Pedimos el taxi desde una aplicación barata y esperamos. Luego de diez minutos, y contra toda norma, llegó un conductor fumando un Marlboro que echaba más humo que el exhosto del carro, y sin reparar en los pasajeros entonaba las canciones de Karol G a medio pulmón. El viaje fue rápido y en un santiamén llegamos a la zona hotelera recomendada. Busqué para el grupo un hospedaje económico, como si esto fuese un requisito para descansar mejor, aunque algunos consideraban que ahorrar era más importante que dormir.

Tres cotizaciones y ya estábamos en el lobby del hotel Lyon, esperando el ascensor que nos llevaría a una habitación de cuatro camas ordenadas militarmente, y que olían a límpido puro. Por los pasillos se oían jadeos, risas, y sobre las ventanas había prendas mojadas que destilaban agua sucia. Nadie prestaba atención a la escena, porque venían a descansar, a pasear, no a criticarlo todo como suele hacerse en las ciudades pequeñas. Una siesta mediana nos reinició a todos por completo, y los adultos deseaban salir a comerse la ciudad. Yo dudaba que eso de «comerse la ciudad» fuera cierto, pues a esa edad se recorren cinco cuadras y ya traquean las rodillas, además de la necesidad crónica de correr al baño cada diez minutos.

Una del grupo me pidió que la acompañara a fumar en el balcón principal. Ensimismada, expresó el deseo de ir al lugar donde grabaron la Vendedora de Rosas, esa película que muestra niños oliendo pegante y huyéndole a la muerte igual que al diablo.  Respondí que buscaríamos por internet la dirección, y mientras el cigarrillo hacía los suyo en sus pulmones, las sirenas, no sabemos si de bomberos o urgencias, comenzaron a sonar con estridencia sobre la avenida que cruzaba el hotel.

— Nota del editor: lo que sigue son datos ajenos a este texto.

-- ==== Sys2Proof/Decode.lean ====
section
/-! DEFINITION. Command words: the three fields (R100), the opcode map (R103), the total decoder (R104, R105), the
encoder, and the host's entry `decodeTableWord`. -/

namespace Sys2Proof

/-- `OP = v[7:0]` (R100). -/
def opField (v : Word) : Byte := v.extractLsb' 0 8

/-- `ARG = v[15:8]` (R100). -/
def argField (v : Word) : Byte := v.extractLsb' 8 8

/-- `RSVD = v[31:16]` (R100). -/
def rsvdField (v : Word) : BitVec 16 := v.extractLsb' 16 16

/-- Why a word is illegal: R104's four conditions, by name. -/
inductive Illegal where
  /-- `RSVD ≠ 0`. -/
  | reservedBits
  /-- `OP` is not in the opcode map. -/
  | unassignedOp
  /-- `OP ≠ 0x14` and `ARG ≠ 0`. -/
  | argNotZero
  /-- `OP = 0x14` and `ARG > 14`. -/
  | roundKeyIndex
deriving DecidableEq, Repr

/-- What a word decodes to (R105: `Command | Illegal`). -/
inductive Decoded where
  | command (i : Instr)
  | illegal (why : Illegal)
deriving DecidableEq, Repr

/-- The opcode map read from opcode to mnemonic (R103); the argument is used by ADD_RK only. -/
def commandOf (op arg : Byte) : Option Instr :=
  match op.toNat with
  | 0x00 => some .nop
  | 0x01 => some .keyexp
  | 0x02 => some .enc
  | 0x03 => some .dec
  | 0x04 => some .zeroize
  | 0x10 => some .stLoad
  | 0x11 => some .subBytes
  | 0x12 => some .shiftRows
  | 0x13 => some .mixColumns
  | 0x14 => some (.addRk arg)
  | 0x15 => some .stStore
  | 0x19 => some .invSubBytes
  | 0x1A => some .invShiftRows
  | 0x1B => some .invMixColumns
  | 0x20 => some .modexp
  | _ => none

/-- Decoding, total on every 32-bit word, its checks in R105's order. -/
def decode (v : Word) : Decoded :=
  if rsvdField v ≠ 0 then .illegal .reservedBits
  else
    match commandOf (opField v) (argField v) with
    | none => .illegal .unassignedOp
    | some (.addRk n) => if n.toNat ≤ 14 then .command (.addRk n) else .illegal .roundKeyIndex
    | some i => if argField v ≠ 0 then .illegal .argNotZero else .command i

/-- The opcode of a command (R103, read from mnemonic to opcode). -/
def Instr.opcode : Instr → Byte
  | .nop => 0x00
  | .keyexp => 0x01
  | .enc => 0x02
  | .dec => 0x03
  | .zeroize => 0x04
  | .stLoad => 0x10
  | .subBytes => 0x11
  | .shiftRows => 0x12
  | .mixColumns => 0x13
  | .addRk _ => 0x14
  | .stStore => 0x15
  | .invSubBytes => 0x19
  | .invShiftRows => 0x1A
  | .invMixColumns => 0x1B
  | .modexp => 0x20

/-- The ARG field of a command: the round-key index for ADD_RK, else 0 (R102). -/
def Instr.arg : Instr → Byte
  | .addRk n => n
  | .nop => 0
  | .keyexp => 0
  | .enc => 0
  | .dec => 0
  | .zeroize => 0
  | .stLoad => 0
  | .subBytes => 0
  | .shiftRows => 0
  | .mixColumns => 0
  | .stStore => 0
  | .invSubBytes => 0
  | .invShiftRows => 0
  | .invMixColumns => 0
  | .modexp => 0

/-- The command word of a command: `RSVD = 0`, then ARG, then OP (R100, R106). -/
def encode (i : Instr) : Word := (0#16 ++ i.arg ++ i.opcode : BitVec (16 + 8 + 8))

/-- The command a row's bits decode to, the bits above `nbits` being 0. A command is exactly one 32-bit word (R101):
anything that does not fit in one is none. -/
def decodeTableWord (nbits w : Nat) : Option Instr :=
  let v := w % 2 ^ nbits
  if v < 2 ^ 32 then
    match decode (BitVec.ofNat 32 v) with
    | .command i => some i
    | .illegal _ => none
  else none

end Sys2Proof
end

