/-- R137: the inverse S-box is the inverse permutation, on both sides; with R136's checks that the S-box has no fixed
point and no opposite fixed point (the spec's own evaluation). -/
def Obligations.InvSboxIsInverse : Prop :=
  (∀ a : Byte, invSbox (sbox a) = a ∧ sbox (invSbox a) = a) ∧
  (∀ a : Byte, sbox a ≠ a ∧ sbox a ≠ a ^^^ 0xFF) ∧
  invSbox 0x63 = 0x00 ∧ invSbox 0xED = 0x53 ∧ invSbox 0x00 = 0x52 ∧ invSbox 0x16 = 0xFF

/-- R138: the round constants start at 0x01 and double; their first sixteen values; and they have period 51. -/
def Obligations.RoundConstantsDouble : Prop :=
  rc 0 = 0x01 ∧ (∀ k, rc (k + 1) = double (rc k)) ∧
  (List.range 16).map rc =
    [0x01, 0x02, 0x04, 0x08, 0x10, 0x20, 0x40, 0x80, 0x1b, 0x36, 0x6c, 0xd8, 0xab, 0x4d, 0x9a, 0x2f] ∧
  (∀ k, rc (k + 51) = rc k) ∧ (∀ d, 0 < d → d < 51 → rc d ≠ rc 0) ∧ rc 50 = 0x8D

/-- R160 and R161: the two word functions, byte by byte, and their examples (R160 is the spec's own inference from R10). -/
def Obligations.WordFunctions : Prop :=
  (∀ b0 b1 b2 b3 : Byte, rotWord (word b0 b1 b2 b3) = word b1 b2 b3 b0) ∧
  (∀ b0 b1 b2 b3 : Byte, subWord (word b0 b1 b2 b3) = word (sbox b0) (sbox b1) (sbox b2) (sbox b3)) ∧
  (∀ w : Word, w = word (byteOf 0 w) (byteOf 1 w) (byteOf 2 w) (byteOf 3 w)) ∧
  rotWord 0x0914DFF4 = 0x14DFF409 ∧ subWord 0x14DFF409 = 0xFA9EBF01

/-- R162 to R165: the schedule starts with the key; every later word is the word eight before it XORed with the term its
index class gives, word `8k` using the round constant `RC[k-1]`. -/
def Obligations.ScheduleRecurrence : Prop :=
  ∀ K : Vector Word 8,
    (∀ i : Fin 8, (expand K)[i.val]'(by omega) = K[i]) ∧
    (∀ (i : Nat) (_ : 8 ≤ i) (h : i < 60),
      (expand K)[i] = (expand K)[i - 8]'(by omega) ^^^
        (if i % 8 = 0 then subWord (rotWord ((expand K)[i - 1]'(by omega))) ^^^ word (rc (i / 8 - 1)) 0 0 0
         else if i % 8 = 4 then subWord ((expand K)[i - 1]'(by omega))
         else (expand K)[i - 1]'(by omega)))

/-! ## The cipher -/

/-- Each inverse round function undoes its round function and the other way round (R184, R185, R187; for MixColumns
R185's normative equation). -/
def Obligations.RoundFunctionsInvert : Prop :=
  ∀ S : Columns,
    invSubBytes (subBytes S) = S ∧ subBytes (invSubBytes S) = S ∧
    invShiftRows (shiftRows S) = S ∧ shiftRows (invShiftRows S) = S ∧
    invMixColumns (mixColumns S) = S ∧ mixColumns (invMixColumns S) = S

/-- R187: the inverse cipher undoes the cipher under the same schedule, and the other way round, for every block and
every 60-word schedule; and it is the sequence of steps R187 writes out, its byte substitution INV_SBOX on every byte. The two equations are the spec's own inference from R180 to
R186. -/
def Obligations.InvCipherUndoesCipher : Prop :=
  (∀ (X : Columns) (W : Vector Word 60), invCipher (cipher X W) W = X ∧ cipher (invCipher X W) W = X) ∧
  (∀ (X : Columns) (W : Vector Word 60), invCipher X W =
    let S := addRoundKey X W 14
    let S := invSubBytes (invShiftRows S)
    let S := (List.range' 1 13).reverse.foldl
      (fun S n => invSubBytes (invShiftRows (invMixColumns (addRoundKey S W n)))) S
    addRoundKey S W 0) ∧
  (∀ (S : Columns) (r c : Fin 4), byteAt (invSubBytes S) r c = invSbox (byteAt S r c))

/-- R189: on a block with the inverse, KEYEXP, then ENC on block `X`, then a copy of DOUT into DIN, then DEC, leaves
DOUT equal to `X`, whatever the key (the spec's own inference from R186 to R188). -/
def Obligations.BlockRoundTrip : Prop :=
  ∀ s : State, Idle s → s.params.hasDec = true →
    ∃ s1 s2 : State,
      Host.Core.run core 4 { s with schedule := commandTurns s.params [.keyexp, .enc] } = .next s1 ∧
      Host.Core.run core 6 { s1 with schedule := dinWrites s.params s1.dout ++ commandTurns s.params [.dec] } =
        .next s2 ∧
      s1.din = s.din ∧ s2.din = s1.dout ∧ s2.dout = s.din

/-- R210: with a valid key and no host write in between, the step commands in the order of the cipher leave STATE and
DOUT equal to what ENC leaves, and in the order of the inverse cipher to what DEC leaves; nothing else of the block
differs from what ENC or DEC leaves (the spec's own inference from R201 to R206 and R186). -/
def Obligations.StepCommandsEqualWholeCipher : Prop :=
  (∀ s : State, Idle s → s.keyValid = true →
    ∃ t : State,
      Host.Core.run core 2 { s with schedule := commandTurns s.params [.enc] } = .next t ∧
      Host.Core.run core (2 * encSteps.length) { s with schedule := commandTurns s.params encSteps } = .next t ∧
      t.st = cipher s.din s.rk ∧ t.dout = cipher s.din s.rk) ∧
  (∀ s : State, Idle s → s.keyValid = true → s.params.hasDec = true →
    ∃ t : State,
      Host.Core.run core 2 { s with schedule := commandTurns s.params [.dec] } = .next t ∧
      Host.Core.run core (2 * decSteps.length) { s with schedule := commandTurns s.params decSteps } = .next t ∧
      t.st = invCipher s.din s.rk ∧ t.dout = invCipher s.din s.rk)

/-! ## The commands, one by one -/

/-- R250: NOP passes the issue checks, is never accepted and changes nothing; while BUSY = 1 it records E_BUSY; from
reset it leaves STATUS 0. -/
def Obligations.NopCommand : Prop :=
  IssuedAs .nop 0x00000000 ∧ (∀ s : State, s.agent = .host → s.busy = false → exec .nop s = .next s) ∧
  (∀ p : Params, ∃ t, issueWord 0x00000000 (State.resetWith p) = .next t ∧ t.readReg .status = 0x00000000)

/-- R166: KEYEXP is accepted with KEY_VALID cleared, whatever the key; it completes with RK the schedule of KEY and
KEY_VALID set, and changes nothing else. Doing it again with KEY unchanged leaves RK as it is. -/
def Obligations.KeyexpCommand : Prop :=
  IssuedAs .keyexp 0x00000001 ∧
  (∀ s : State, s.agent = .host → s.busy = false →
    exec .keyexp s = .next { accepted .keyexp s with keyValid := false }) ∧
  (∀ s : State, s.agent = .sequencer →
    exec .keyexp s = .next (completed { s with rk := expand s.key, keyValid := true })) ∧
  (∀ s t : State, s.agent = .sequencer → exec .keyexp s = .next t →
    exec .keyexp { t with agent := .sequencer } = .next t) ∧
  (∀ s : State, s.agent = .sequencer →
    s.key = #v[0x603deb10, 0x15ca71be, 0x2b73aef0, 0x857d7781, 0x1f352c07, 0x3b6108d7, 0x2d9810a3, 0x0914dff4] →
    ∃ t, exec .keyexp s = .next t ∧ t.rk[8] = 0x9BA35411 ∧ t.rk[59] = 0x706C631E)

/-- ENC (R186): accepted when the key is valid, E_NOKEY when it is not; it completes with STATE and DOUT the cipher of
DIN under RK and changes nothing else, so a second ENC leaves the same state. The cipher is the sequence of rounds R186
writes out, and gives its example. -/
def Obligations.EncCommand : Prop :=
  IssuedAs .enc 0x00000002 ∧
  (∀ s : State, s.agent = .host → s.busy = false → s.keyValid = true → exec .enc s = .next (accepted .enc s)) ∧
  (∀ s : State, s.agent = .host → s.busy = false → s.keyValid = false → exec .enc s = .next (recorded .noKey s)) ∧
  (∀ s : State, s.agent = .sequencer →
    exec .enc s = .next (completed { s with st := cipher s.din s.rk, dout := cipher s.din s.rk })) ∧
  (∀ s t : State, s.agent = .sequencer → exec .enc s = .next t → exec .enc { t with agent := .sequencer } = .next t) ∧
  (∀ (X : Columns) (W : Vector Word 60), cipher X W =
    let S := addRoundKey X W 0
    let S := (List.range' 1 13).foldl (fun S n => addRoundKey (mixColumns (shiftRows (subBytes S))) W n) S
    addRoundKey (shiftRows (subBytes S)) W 14) ∧
  cipher #v[0x00112233, 0x44556677, 0x8899aabb, 0xccddeeff]
    (expand #v[0x00010203, 0x04050607, 0x08090a0b, 0x0c0d0e0f, 0x10111213, 0x14151617, 0x18191a1b, 0x1c1d1e1f]) =
    #v[0x8ea2b7ca, 0x516745bf, 0xeafc4990, 0x4b496089]

/-- R188: DEC is accepted when the build has the inverse and the key is valid, E_UNSUPPORTED without the inverse,
E_NOKEY without the key; it completes with STATE and DOUT the inverse cipher of DIN under RK and changes nothing
else. -/
def Obligations.DecCommand : Prop :=
  IssuedAs .dec 0x00000003 ∧
  (∀ s : State, s.agent = .host → s.busy = false → s.params.hasDec = true → s.keyValid = true →
    exec .dec s = .next (accepted .dec s)) ∧
  (∀ s : State, s.agent = .host → s.busy = false → s.params.hasDec = false →
    exec .dec s = .next (recorded .unsupported s)) ∧
  (∀ s : State, s.agent = .host → s.busy = false → s.params.hasDec = true → s.keyValid = false →
    exec .dec s = .next (recorded .noKey s)) ∧
  (∀ s : State, s.agent = .sequencer →
    exec .dec s = .next (completed { s with st := invCipher s.din s.rk, dout := invCipher s.din s.rk })) ∧
  invCipher #v[0x8ea2b7ca, 0x516745bf, 0xeafc4990, 0x4b496089]
    (expand #v[0x00010203, 0x04050607, 0x08090a0b, 0x0c0d0e0f, 0x10111213, 0x14151617, 0x18191a1b, 0x1c1d1e1f]) =
    #v[0x00112233, 0x44556677, 0x8899aabb, 0xccddeeff]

La curiosidad, madre de todo chisme que nace en los ojos y se nutre por las orejas, nos llevó a fijarnos en un corrillo de gente que obstaculizaba el paso de los carros, una cuadra más adelante.

Era un tumulto de personas que usaban la mano izquierda para taparse la boca y la derecha para grabar con sus teléfonos. Corrimos para enterarnos del incidente y vimos un hombre colgado de un balcón, quince pisos arriba en un hotel lujoso e impagable. Los que estaban abajo (siempre los que están abajo) gritaban con morbo que se lanzara si era valiente, que lo hiciera y gritaban en coro «¡que se lance!, ¡que se lance!». Los más prudentes pedían llamar a un sicólogo o a la policía, y los demás solo grababan como pequeñas marmotas tecnológicas. El hombre, sin demora, se lanzó libremente y el ruido contra el piso nos pareció el mismo sonido que hace un bulto de papas cuando cae de un camión. Criminalística acordonó la zona, hicieron lo suyo, y subieron el cuerpo junto a otro que ya traían envuelto en plástico encima de una bandeja metálica.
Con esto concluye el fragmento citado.